Yes, we have problems. Yes we have corruption. Yes the land is not run by the laws of Torah. But, how is this different than the time of the Maccabees and after? So because people have been screwing up the gift God gave us, that’s reason to all of a sudden turn our backs and say what we have is not a function of a miracle? Since when did we have a perfect society? So, since we don’t have one, the miracles that DO happen to us are not warranted to give thanks? Israel today is probably better than it ever has been since the days of David. There is more learning Torah then there ever was. So then, how can you say Israel has no value? Jews all around the world have someplace to go. The world, in 1948 recognized Israel. This is no great miracle of salvation?

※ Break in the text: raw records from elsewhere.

/-- Whether the stencil table of a command is none of the issuing ASID or, as far as it could be read, no table for `nd`
dimensions (R255 to R257). -/
def tableBad (x : Cmd) (nd : Nat) : Bool :=
  isStencil x.op && (x.tabBad || (!x.tab.isEmpty && (stencilOf x.tab nd).isNone))

/-- The cause of a format or stencil-table error that a command's records show although its level table could not be read. -/
def blindCause (x : Cmd) : Option Nat :=
  if !descOk x.desc || !shapeOk x then some 0x25 else if tableBad x (fieldAt x.desc 0 1) then some 0x2C else none

/-- The outcome of the checks of a command's start (R256, R268). The error of a record that could not be read comes in the
order of R268 among those that can be judged without it. DEDUCED, log 54. -/
def startCheck (s : State) (x : Cmd) : GridCheck :=
  let table (c : Nat) : DefErr := x.fault c (if c = 0x2C then BitVec.setWidth 64 x.x.w6 else 0#64) 0
  let blind (e : DefErr) : GridCheck :=
    match blindError s x with
    | some (f, nothing) => .bad s (firstError e f) true (nothing && e.cause != 0x20)
    | none => .bad s e true false
  match x.err with
  | none => match gridOf x with
    | .error c => .bad s (table c) true false
    | .ok g => gridCheck s x g
  | some e =>
    if x.desc.length ≠ 64 then
      if tableBad x 4 then .bad s (table 0x2C) true false else blind e
    else if (fieldAt x.desc 5 1).testBit 1 && x.ltab.length ≠ 128 then
      match blindCause x with
      | some c => .bad s (table c) true false
      | none => blind e
    else match gridBase x with
      | .error c => .bad s (table c) true false
      | .ok g => match gridCheck s x g with
        | .bad s1 f _ nothing => .bad s1 (firstError e f) true (nothing && e.cause != 0x20)
        | .ok _ dg _ => .bad s (((guardErr s x dg).map (firstError e)).getD e) true false

/-- A command started: what it fills, and the outcome of its checks (R250, R256, R264, R265, R268). One that goes on to fill
after its last read releases its tile (R101). -/
def startGrid (s : State) (x : Cmd) : Cmd × State :=
  let y := { x with members := if isMcast x.op then mcastMembers s x
                               else if x.x.flag 1 then [(clusterOfCore x.core, fld x.x.w7 25 20)] else [] }
  let failed (e : DefErr) (early nothing : Bool) : Cmd :=
    if !x.fills || nothing then endAtStart s y (some e) early
    else { y with started := true, err := some e, poison := some (fillCause e), retireAt := s.cycle + 1, retired := early,
                  due := never }
  match startCheck s x with
  | .bad s1 e early nothing => (failed e early nothing, s1)
  | .ok sg dg lg =>
    let (s1, bs, _) := if isIndexed x.op then segRead s x.core lg else (s, x.tab, false)
    if isMcast x.op && y.members.isEmpty then (endAtStart s y none false, s1)
    else ({ y with started := true, tab := bs, retireAt := never, due := never, err := guardErr s x dg,
                   far := !(sg ++ dg).all (segsLocal x.core) }, s1)

/-- The command that a GCE takes next: the first of a core that is not held (R249, R269). -/
def nextGce (s : State) (cl : Nat) : Option Cmd :=
  (clusterOf s cl).gceq.find? fun x => !isHeldMode (coreOf s x.core).mode

/-- GCE_COMMAND_START (R250); a command that a pre-emption stopped goes on where it was (R269). -/
def execGceCommandStart (cluster : Nat) (s : State) : Host.Outcome State Fault Refusal :=
  let k := clusterOf s cluster
  event s <| match nextGce s cluster with
    | none => none
    | some x =>
      if k.active.any gceStepping || decide (s.cycle < k.gceFree) || (!x.started && !mayStart s x) then none
      else
        let (y, s1) := if x.started then (x, s) else startGrid s x
        let s2 := modCluster s1 cluster fun k =>
          { k with gceq := k.gceq.filter fun q => q.uid != x.uid, active := k.active ++ [y],
                   gceFree := s.cycle + if gceStepping y then 0 else 1 }
        let s3 := if y.retired && !x.started then releaseRefs s2 y else s2
        some (wakeQueue s3 y)

/-! ## Fills of a ring -/

/-- A fill of a grid command's tile for a member. -/
def gridFill (x : Cmd) (uid tile : Nat) (m : Nat × Nat) : Fill :=
  { uid := uid, byHod := false, unit := clusterOfCore x.core, prog := 0, cmd := x.uid, tile := tile, cluster := m.1,
    ring := m.2, index := none, asid := x.asid, rows := 0, rb := 0, stride := 0#64, src := 0#64, idx := none,
    entry := 0#64, claimedAt := 0, due := never, cause := x.poison }

/-- Fills of a command. -/
def fillsOf (s : State) (uid : Nat) : List Fill := s.fills.filter fun f => !f.byHod && f.cmd == uid

/-- The state with a fill replaced or removed. -/
def putFill (s : State) (f : Fill) : State := { s with fills := s.fills.map fun g => if g.uid = f.uid then f else g }
def dropFill (s : State) (uid : Nat) : State := { s with fills := s.fills.filter fun g => g.uid != uid }

/-- How a branch of the mesh toward a member behaves for a tile: 1 it fails before the claim, 2 after it, else it works. A
ring of the own cluster has no branch (R267; log 77). -/
def branchOf (s : State) (x : Cmd) (m : (Nat × Nat) × Nat) : Nat :=
  if isMcast x.op && m.1.1 != clusterOfCore x.core then Config.branchFails (s.fresh + m.2) % 4 else 0

/-- Whether a fill belongs to a member of a command. -/
def fillOf (x : Cmd) (m : Nat × Nat) (f : Fill) : Bool :=
  !f.byHod && f.cmd == x.uid && f.cluster == m.1 && f.ring == m.2

/-- The fills of a member that fails: claimed tiles that are not READY are poisoned, the others are given up (R267). -/
def failFills (s : State) (x : Cmd) (m : Nat × Nat) (cause : Nat) : State :=
  { s with fills := (s.fills.filter fun f => !fillOf x m f || f.index.isSome).map fun f =>
      if fillOf x m f then { f with cause := f.cause.or (some cause) } else f }

/-- The fills of a tile for every member that has not failed; a member whose branch fails has failed (R267). The tiles opened
so far are counted. -/
def openTile (s : State) (x : Cmd) (tile : Nat) : State :=
  let ms := x.members.zipIdx.filter fun p => !x.fail.testBit p.2
  let lost := ms.filter fun p => branchOf s x p == 1 || branchOf s x p == 2
  let fs := (ms.filter fun p => branchOf s x p != 1).zipIdx.map fun p =>
    let f := gridFill x (s.uid + p.2) tile p.1.1
    if branchOf s x p.1 = 2 then { f with cause := some 4 } else f
  let y := { x with fail := lost.foldl (fun a p => Nat.lor a (2 ^ p.2)) x.fail, rows := tile + 1 }
  let s1 := lost.foldl (fun a p => failFills a x p.1 4) s
  modCluster { s1 with fills := s1.fills ++ fs, uid := s.uid + ms.length,
                       fresh := s.fresh + if isMcast x.op then x.members.length else 0 } (clusterOfCore x.core) fun k =>
    { k with active := k.active.map fun z => if z.uid = y.uid then y else z }

/-- The key of the tile that a fill has claimed. -/
def fillKey (s : State) (f : Fill) : Nat :=
  spadKey f.cluster (slotOfIdx (ringOf (clusterOf s f.cluster) f.ring) (BitVec.ofNat 32 (f.index.getD 0)) * 8192)

/-- Members whose ring a fill names, as bits. -/
def memberBits (x : Cmd) (f : Fill) : Nat :=
  (x.members.zipIdx.filter fun p => p.1 == (f.cluster, f.ring)).foldl (fun a p => Nat.lor a (2 ^ p.2)) 0

/-- The command of a GCE by name. -/
def gceCmd (s : State) (cl uid : Nat) : Option Cmd := (clusterOf s cl).active.find? fun y => y.uid == uid

/-- A member of a multicast that fails with the fills that it has (R267). -/
def failMember (s : State) (x : Cmd) (f : Fill) (cause : Nat) : State :=
  failFills (putGce s f.unit { x with fail := Nat.lor x.fail (memberBits x f) }) x (f.cluster, f.ring) cause

/-- A ring fill of a grid command refused under R99 (R263, R267). -/
def refuseFill (s : State) (f : Fill) : State :=
  match gceCmd s f.unit f.cmd with
  | none => dropFill s f.uid
  | some x =>
    if isMcast x.op then failMember s x f 4
    else
      let e := x.err.or (some (x.fault 0x20 (BitVec.ofNat 64 f.ring) 4))
      putGce (dropFill s f.uid) f.unit { lastStep x s.cycle with err := e }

I think there are a few reasons for people looking at Israel as they do now. I believe there are a lot of emotions involved in this. There has been such a split over Zionism from the beginning that people just don’t WANT to see Gods hand on the side of the Zionists (so to speak). I think people have also very narrow view of what the Redemption is. For them, its either all or nothing. They claim Israel has not achieved what the Redemption is suppose to. Well, since when do you give God thanks only at THE redemption. Saying Hallel is for any redemption. The establishment of Israel, if not the being the beginning of THE redemption is still a redemption. I believe the other problem is the lack of real depth of historical knowledge. In every society, you need a military, an economy, agriculture etc. Jews, for the longest time, have not had their own country to realize how complicated dealings with these things can be. They fluctuate up and down. History takes you down different roads all the time. Its never an all or nothing approach. Hard decisions have to be made by leaders for instance. That’s life. And it always has been like that.
Chazon Ish (Letters of the Chazon Ish, number 97) says that since this generation is so spiritually flawed, we are in no place to institute anything new. He was not referring to YH though. IMO, ideas like this is what set us back. Again, of course we are not perfect, but we have never been. If its not one sin we are doing as a klal, it’s a different one. We may be spiritually flawed, but we are not spiritually dead. That part of our spirit seeks to express itself. It still recognizes God in this world. If we are always going to stand still because of our imperfections, we will get nowhere. It is something within the spirit of the early Zionist (both religious and secular) to see Palestine as the future of the Jews.
IMO, all this debated about the imperfections of Israel and looking at the minutias of how its NOT a miracle because God himself did not appear to us or giving subjective opinions on our spirtuality is beyond wrong. Its almost like spitting in Gods eyes to me. I can’t help thinking God rolling his eyes at us when we cant see the obvious in front of our eyes. Or at least, to use the same logic that we have done in the past.
So in conclusion, I will be saying Hallel for YH. It is the greatest “obvious” miracle of our time. If we can’t view it as a miracle worthy of a special thanks to God then there is something wrong. I will conclude with what the Rabbi said in the shiur along these lines: “That maybe when we open our eyes and see we are being redeemed, we finally will be.”